═════ Source material

/-- R57, R58 (D6): MemWrite faults above 4095, faults in the reserved region when `ROM_PROTECT`, and otherwise changes
that one byte to the value and nothing else. -/
def Obligations.MemWriteChecksBoundsAndProtection : Prop :=
  ∀ (s : State) (a : Nat) (v : Byte), s.mem.wf →
    (4095 < a → s.memWrite a v = .error .boundsError) ∧
    (s.cfg.romProtect = true → a ≤ 0x1FF → s.memWrite a v = .error .reservedWrite) ∧
    (a ≤ 4095 → (s.cfg.romProtect = false ∨ 0x1FF < a) →
      ∃ t, s.memWrite a v = .ok t ∧ t.mem.read a = v ∧ t.mem.wf ∧ Keeps (Among [.byte a]) s t)

/-- R53, R56, R57, R156, R191: a block access, which is what every instruction that touches memory uses, is the sequence
of its single-byte accesses in ascending order, so it faults exactly when one of its bytes does, with the fault of the
first that does, and then moves nothing; an access of one byte is MemRead or MemWrite. -/
def Obligations.BlockAccessIsSequenceOfByteAccesses : Prop :=
  ∀ (s : State) (a : Nat),
    (∀ n, s.readBlock a n = (List.range n).mapM fun k => s.memRead (a + k)) ∧
    (∀ vs : List Byte, s.writeBlock a vs = vs.zipIdx.foldlM (fun t p => t.memWrite (a + p.2) p.1) s) ∧
    s.readBlock a 1 = (s.memRead a).map (fun b => [b]) ∧
    (∀ v, s.writeBlock a [v] = s.memWrite a v)

/-! ### Control flow -/

/-- R110: RET with a non-empty stack continues at the popped address plus 2; the slot keeps its content. -/
def Obligations.ReturnPopsAndAdvances : Prop :=
  ∀ (x : Nibble) (s : State) (k : Fin 16), s.sp.val = k.val + 1 →
    ∃ t, exec (.ret x) s = .next t ∧ t.sp.val = k.val ∧ t.pc.toNat = ((s.stack.get k).toNat + 2) % 65536 ∧
      Keeps (Among [.pc, .sp]) s t

/-- R112: CALL with room on the stack pushes its own address and goes to nnn. -/
def Obligations.CallPushesItsOwnAddress : Prop :=
  ∀ (nnn : Addr12) (s : State) (k : Fin 16), s.sp.val = k.val →
    ∃ t, exec (.call nnn) s = .next t ∧ t.sp.val = k.val + 1 ∧ t.stack.get k = s.pc ∧ t.pc.toNat = nnn.toNat ∧
      Keeps (Among [.pc, .sp, .slot k]) s t

/-- R119, S6 (conflict C2): a return right after a call continues after the call, with the stack depth it had. -/
def Obligations.CallThenReturnContinuesAfterTheCall : Prop :=
  ∀ (nnn : Addr12) (x : Nibble) (s : State), s.sp.val < 16 →
    ∃ t u, exec (.call nnn) s = .next t ∧ exec (.ret x) t = .next u ∧ u.pc.toNat = (s.pc.toNat + 2) % 65536 ∧
      Keeps (fun p => p = .pc ∨ SlotAt s.sp.val p) s u

/-- R111, R113: the jumps set PC and nothing else, from any PC; the offset sum is not reduced to 12 bits (D16, log 9). -/
def Obligations.JumpsSetPc : Prop :=
  ∀ (nnn : Addr12) (s : State),
    (∃ t, exec (.jp nnn) s = .next t ∧ t.pc.toNat = nnn.toNat ∧ Keeps (Among [.pc]) s t) ∧
    (∃ t, exec (.jpV0 nnn) s = .next t ∧ t.pc.toNat = nnn.toNat + (s.reg 0).toNat ∧ Keeps (Among [.pc]) s t)

/-- R114, R115: the skips on a byte. -/
def Obligations.SkipsOnByte : Prop :=
  ∀ (x : Reg) (kk : Byte) (s : State),
    (∃ t, exec (.seByte x kk) s = .next t ∧ Keeps (Among [.pc]) s t ∧
      (s.reg x = kk → t.pc.toNat = (s.pc.toNat + 4) % 65536) ∧
      (s.reg x ≠ kk → t.pc.toNat = (s.pc.toNat + 2) % 65536)) ∧
    (∃ t, exec (.sneByte x kk) s = .next t ∧ Keeps (Among [.pc]) s t ∧
      (s.reg x ≠ kk → t.pc.toNat = (s.pc.toNat + 4) % 65536) ∧
      (s.reg x = kk → t.pc.toNat = (s.pc.toNat + 2) % 65536))

/-- R116, R117: the skips on a register, whatever the unconsulted bits n hold; with x = y the first always skips and the
second never. -/
def Obligations.SkipsOnRegister : Prop :=
  ∀ (x y : Reg) (n : Nibble) (s : State),
    (∃ t, exec (.seReg x y n) s = .next t ∧ Keeps (Among [.pc]) s t ∧
      (s.reg x = s.reg y → t.pc.toNat = (s.pc.toNat + 4) % 65536) ∧
      (s.reg x ≠ s.reg y → t.pc.toNat = (s.pc.toNat + 2) % 65536)) ∧
    (∃ t, exec (.sneReg x y n) s = .next t ∧ Keeps (Among [.pc]) s t ∧
      (s.reg x ≠ s.reg y → t.pc.toNat = (s.pc.toNat + 4) % 65536) ∧
      (s.reg x = s.reg y → t.pc.toNat = (s.pc.toNat + 2) % 65536))

/-! ### Loads, logic, arithmetic -/

/-- R135 (with the values of R130 to R134): each of the five instructions completes, ends with PC + 2, writes Vx and
nothing else (VF when x = 15, as an ordinary register), and neither reads nor writes memory. -/
def Obligations.LoadAndLogicWriteOnlyVx : Prop :=
  ∀ (x y : Reg) (kk : Byte) (i : Instr) (r : State → Byte),
    ((i = .ldByte x kk ∧ r = fun _ => kk) ∨
     (i = .ldReg x y ∧ r = fun s => s.reg y) ∨
     (i = .orReg x y ∧ r = fun s => s.reg x ||| s.reg y) ∨
     (i = .andReg x y ∧ r = fun s => s.reg x &&& s.reg y) ∨
     (i = .xorReg x y ∧ r = fun s => s.reg x ^^^ s.reg y)) →
    ∀ (s : State) (m : Memory), ∃ t, exec i s = .next t ∧ t.reg x = r s ∧
      t.pc.toNat = (s.pc.toNat + 2) % 65536 ∧ Keeps (Among [.pc, .reg x]) s t ∧
      exec i (s.setMem m) = .next (t.setMem m)

/-- R141: the sum modulo 256; VF is not written unless it is the destination. -/
def Obligations.AddByteWrapsWithoutFlag : Prop :=
  ∀ (x : Reg) (kk : Byte) (s : State),
    ∃ t, exec (.addByte x kk) s = .next t ∧ (t.reg x).toNat = ((s.reg x).toNat + kk.toNat) % 256 ∧
      t.pc.toNat = (s.pc.toNat + 2) % 65536 ∧ Keeps (Among [.pc, .reg x]) s t

/-- R142 for a destination other than VF (y may be VF: its value before the instruction is the addend, D11, log 8). -/
def Obligations.AddRegSetsCarry : Prop :=
  ∀ (x y : Reg) (s : State), x ≠ VF →
    ∃ t, exec (.addReg x y) s = .next t ∧ (t.reg x).toNat = ((s.reg x).toNat + (s.reg y).toNat) % 256 ∧
      (t.reg VF).toNat = (if 255 < (s.reg x).toNat + (s.reg y).toNat then 1 else 0) ∧
      t.pc.toNat = (s.pc.toNat + 2) % 65536 ∧ Keeps (Among [.pc, .reg x, .reg VF]) s t

/-- R143, R145 for a destination other than VF: the difference wraps as two's complement and VF is NOT borrow, 1 in the
equal case (y may be VF: D11, log 8). -/
def Obligations.SubtractionsSetNotBorrow : Prop :=
  ∀ (x y : Reg) (s : State), x ≠ VF →
    (∃ t, exec (.subReg x y) s = .next t ∧
      ((t.reg x).toNat : Int) = (((s.reg x).toNat : Int) - ((s.reg y).toNat : Int)) % 256 ∧
      (t.reg VF).toNat = (if (s.reg y).toNat ≤ (s.reg x).toNat then 1 else 0) ∧
      t.pc.toNat = (s.pc.toNat + 2) % 65536 ∧ Keeps (Among [.pc, .reg x, .reg VF]) s t) ∧
    (∃ t, exec (.subnReg x y) s = .next t ∧
      ((t.reg x).toNat : Int) = (((s.reg y).toNat : Int) - ((s.reg x).toNat : Int)) % 256 ∧
      (t.reg VF).toNat = (if (s.reg x).toNat ≤ (s.reg y).toNat then 1 else 0) ∧
      t.pc.toNat = (s.pc.toNat + 2) % 65536 ∧ Keeps (Among [.pc, .reg x, .reg VF]) s t)

/-- R144, R146 (conflict C5) for a destination other than VF: Vx shifts in place by one, VF is the bit shifted out, and
the y field changes nothing. -/
def Obligations.ShiftsSetTheBitShiftedOut : Prop :=
  ∀ (x : Reg) (y : Nibble) (s : State), x ≠ VF →
    (∃ t, exec (.shr x y) s = .next t ∧ (t.reg x).toNat = (s.reg x).toNat / 2 ∧
      (t.reg VF).toNat = (s.reg x).toNat % 2 ∧
      t.pc.toNat = (s.pc.toNat + 2) % 65536 ∧ Keeps (Among [.pc, .reg x, .reg VF]) s t) ∧
    (∃ t, exec (.shl x y) s = .next t ∧ (t.reg x).toNat = (s.reg x).toNat * 2 % 256 ∧
      (t.reg VF).toNat = (s.reg x).toNat / 128 ∧
      t.pc.toNat = (s.pc.toNat + 2) % 65536 ∧ Keeps (Among [.pc, .reg x, .reg VF]) s t)

/-- R140 (D11, log 8): with VF as the destination of the five flag-producing instructions the result lands last, so VF
ends with the result, computed from the values before the instruction, and the flag is lost. -/
def Obligations.FlagInstructionsIntoVFKeepTheResult : Prop :=
  ∀ (y : Reg) (m : Nibble) (s : State) (i : Instr) (r : Int),
    ((i = .addReg VF y ∧ r = ((s.reg VF).toNat : Int) + ((s.reg y).toNat : Int)) ∨
     (i = .subReg VF y ∧ r = ((s.reg VF).toNat : Int) - ((s.reg y).toNat : Int)) ∨
     (i = .subnReg VF y ∧ r = ((s.reg y).toNat : Int) - ((s.reg VF).toNat : Int)) ∨
     (i = .shr VF m ∧ r = ((s.reg VF).toNat : Int) / 2) ∨
     (i = .shl VF m ∧ r = ((s.reg VF).toNat : Int) * 2)) →
    ∃ t, exec i s = .next t ∧ ((t.reg VF).toNat : Int) = r % 256 ∧
      t.pc.toNat = (s.pc.toNat + 2) % 65536 ∧ Keeps (Among [.pc, .reg VF]) s t

/-! ### The address register and memory -/

/-- R150. -/
def Obligations.SetAddressRegister : Prop :=
  ∀ (nnn : Addr12) (s : State),
    ∃ t, exec (.ldI nnn) s = .next t ∧ t.i.toNat = nnn.toNat ∧ t.pc.toNat = (s.pc.toNat + 2) % 65536 ∧
      Keeps (Among [.pc, .i]) s t

/-- R151: the sum wraps at 16 bits (D16, log 9); VF is written only when `ADD_I_SETS_VF`, by the threshold 0x0FFF (D15,
log 7); with x = 15 the old VF is the addend (D11, log 8). -/
def Obligations.AddToAddressRegister : Prop :=
  ∀ (x : Reg) (s : State),
    ∃ t, exec (.addI x) s = .next t ∧ t.i.toNat = (s.i.toNat + (s.reg x).toNat) % 65536 ∧
      t.pc.toNat = (s.pc.toNat + 2) % 65536 ∧
      (s.cfg.addISetsVF = false → Keeps (Among [.pc, .i]) s t) ∧
      (s.cfg.addISetsVF = true → Keeps (Among [.pc, .i, .reg VF]) s t ∧
        (t.reg VF).toNat = (if 0x0FFF < s.i.toNat + (s.reg x).toNat then 1 else 0))

/-- R152: a digit selects its sprite's address; a value above 15 is a BoundsError that leaves I alone (D13, log 10). -/
def Obligations.FontDigitAddress : Prop :=
  ∀ (x : Reg) (s : State),
    ((s.reg x).toNat ≤ 15 → ∃ t, exec (.ldF x) s = .next t ∧ t.i.toNat = 5 * (s.reg x).toNat ∧
      t.pc.toNat = (s.pc.toNat + 2) % 65536 ∧ Keeps (Among [.pc, .i]) s t) ∧
    (15 < (s.reg x).toNat → ∃ t, exec (.ldF x) s = .next t ∧ t.halt = true ∧ t.err.kind = .boundsError ∧
      Keeps (Among [.halt, .err]) s t)

/-- R153: the three decimal digits, hundreds at I; every other byte of memory is left alone and I is unchanged. -/
def Obligations.StoreBcdDigits : Prop :=
  ∀ (x : Reg) (s : State), s.mem.wf → s.i.toNat + 2 ≤ 4095 → (s.cfg.romProtect = true → 0x1FF < s.i.toNat) →
    ∃ t, exec (.ldB x) s = .next t ∧
      (t.mem.read s.i.toNat).toNat = (s.reg x).toNat / 100 ∧
      (t.mem.read (s.i.toNat + 1)).toNat = (s.reg x).toNat / 10 % 10 ∧
      (t.mem.read (s.i.toNat + 2)).toNat = (s.reg x).toNat % 10 ∧
      t.mem.wf ∧ t.pc.toNat = (s.pc.toNat + 2) % 65536 ∧ Keeps (fun p => p = .pc ∨ InBlock s.i.toNat 3 p) s t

══════════

Prompt: From the records above, print only the lines between the one holding "[.pc, .reg x]) s t ∧" and the one holding "(∃ t, exec (.shr", inclusive, exactly as they stand.

Answer to the exercise:
      t.pc.toNat = (s.pc.toNat + 2) % 65536 ∧ Keeps (Among [.pc, .reg x]) s t ∧
      exec i (s.setMem m) = .next (t.setMem m)

/-- R141: the sum modulo 256; VF is not written unless it is the destination. -/
def Obligations.AddByteWrapsWithoutFlag : Prop :=
  ∀ (x : Reg) (kk : Byte) (s : State),
    ∃ t, exec (.addByte x kk) s = .next t ∧ (t.reg x).toNat = ((s.reg x).toNat + kk.toNat) % 256 ∧
      t.pc.toNat = (s.pc.toNat + 2) % 65536 ∧ Keeps (Among [.pc, .reg x]) s t

/-- R142 for a destination other than VF (y may be VF: its value before the instruction is the addend, D11, log 8). -/
def Obligations.AddRegSetsCarry : Prop :=
  ∀ (x y : Reg) (s : State), x ≠ VF →
    ∃ t, exec (.addReg x y) s = .next t ∧ (t.reg x).toNat = ((s.reg x).toNat + (s.reg y).toNat) % 256 ∧
      (t.reg VF).toNat = (if 255 < (s.reg x).toNat + (s.reg y).toNat then 1 else 0) ∧
      t.pc.toNat = (s.pc.toNat + 2) % 65536 ∧ Keeps (Among [.pc, .reg x, .reg VF]) s t

/-- R143, R145 for a destination other than VF: the difference wraps as two's complement and VF is NOT borrow, 1 in the
equal case (y may be VF: D11, log 8). -/
def Obligations.SubtractionsSetNotBorrow : Prop :=
  ∀ (x y : Reg) (s : State), x ≠ VF →
    (∃ t, exec (.subReg x y) s = .next t ∧
      ((t.reg x).toNat : Int) = (((s.reg x).toNat : Int) - ((s.reg y).toNat : Int)) % 256 ∧
      (t.reg VF).toNat = (if (s.reg y).toNat ≤ (s.reg x).toNat then 1 else 0) ∧
      t.pc.toNat = (s.pc.toNat + 2) % 65536 ∧ Keeps (Among [.pc, .reg x, .reg VF]) s t) ∧
    (∃ t, exec (.subnReg x y) s = .next t ∧
      ((t.reg x).toNat : Int) = (((s.reg y).toNat : Int) - ((s.reg x).toNat : Int)) % 256 ∧
      (t.reg VF).toNat = (if (s.reg x).toNat ≤ (s.reg y).toNat then 1 else 0) ∧
      t.pc.toNat = (s.pc.toNat + 2) % 65536 ∧ Keeps (Among [.pc, .reg x, .reg VF]) s t)

/-- R144, R146 (conflict C5) for a destination other than VF: Vx shifts in place by one, VF is the bit shifted out, and
the y field changes nothing. -/
def Obligations.ShiftsSetTheBitShiftedOut : Prop :=
  ∀ (x : Reg) (y : Nibble) (s : State), x ≠ VF →
    (∃ t, exec (.shr x y) s = .next t ∧ (t.reg x).toNat = (s.reg x).toNat / 2 ∧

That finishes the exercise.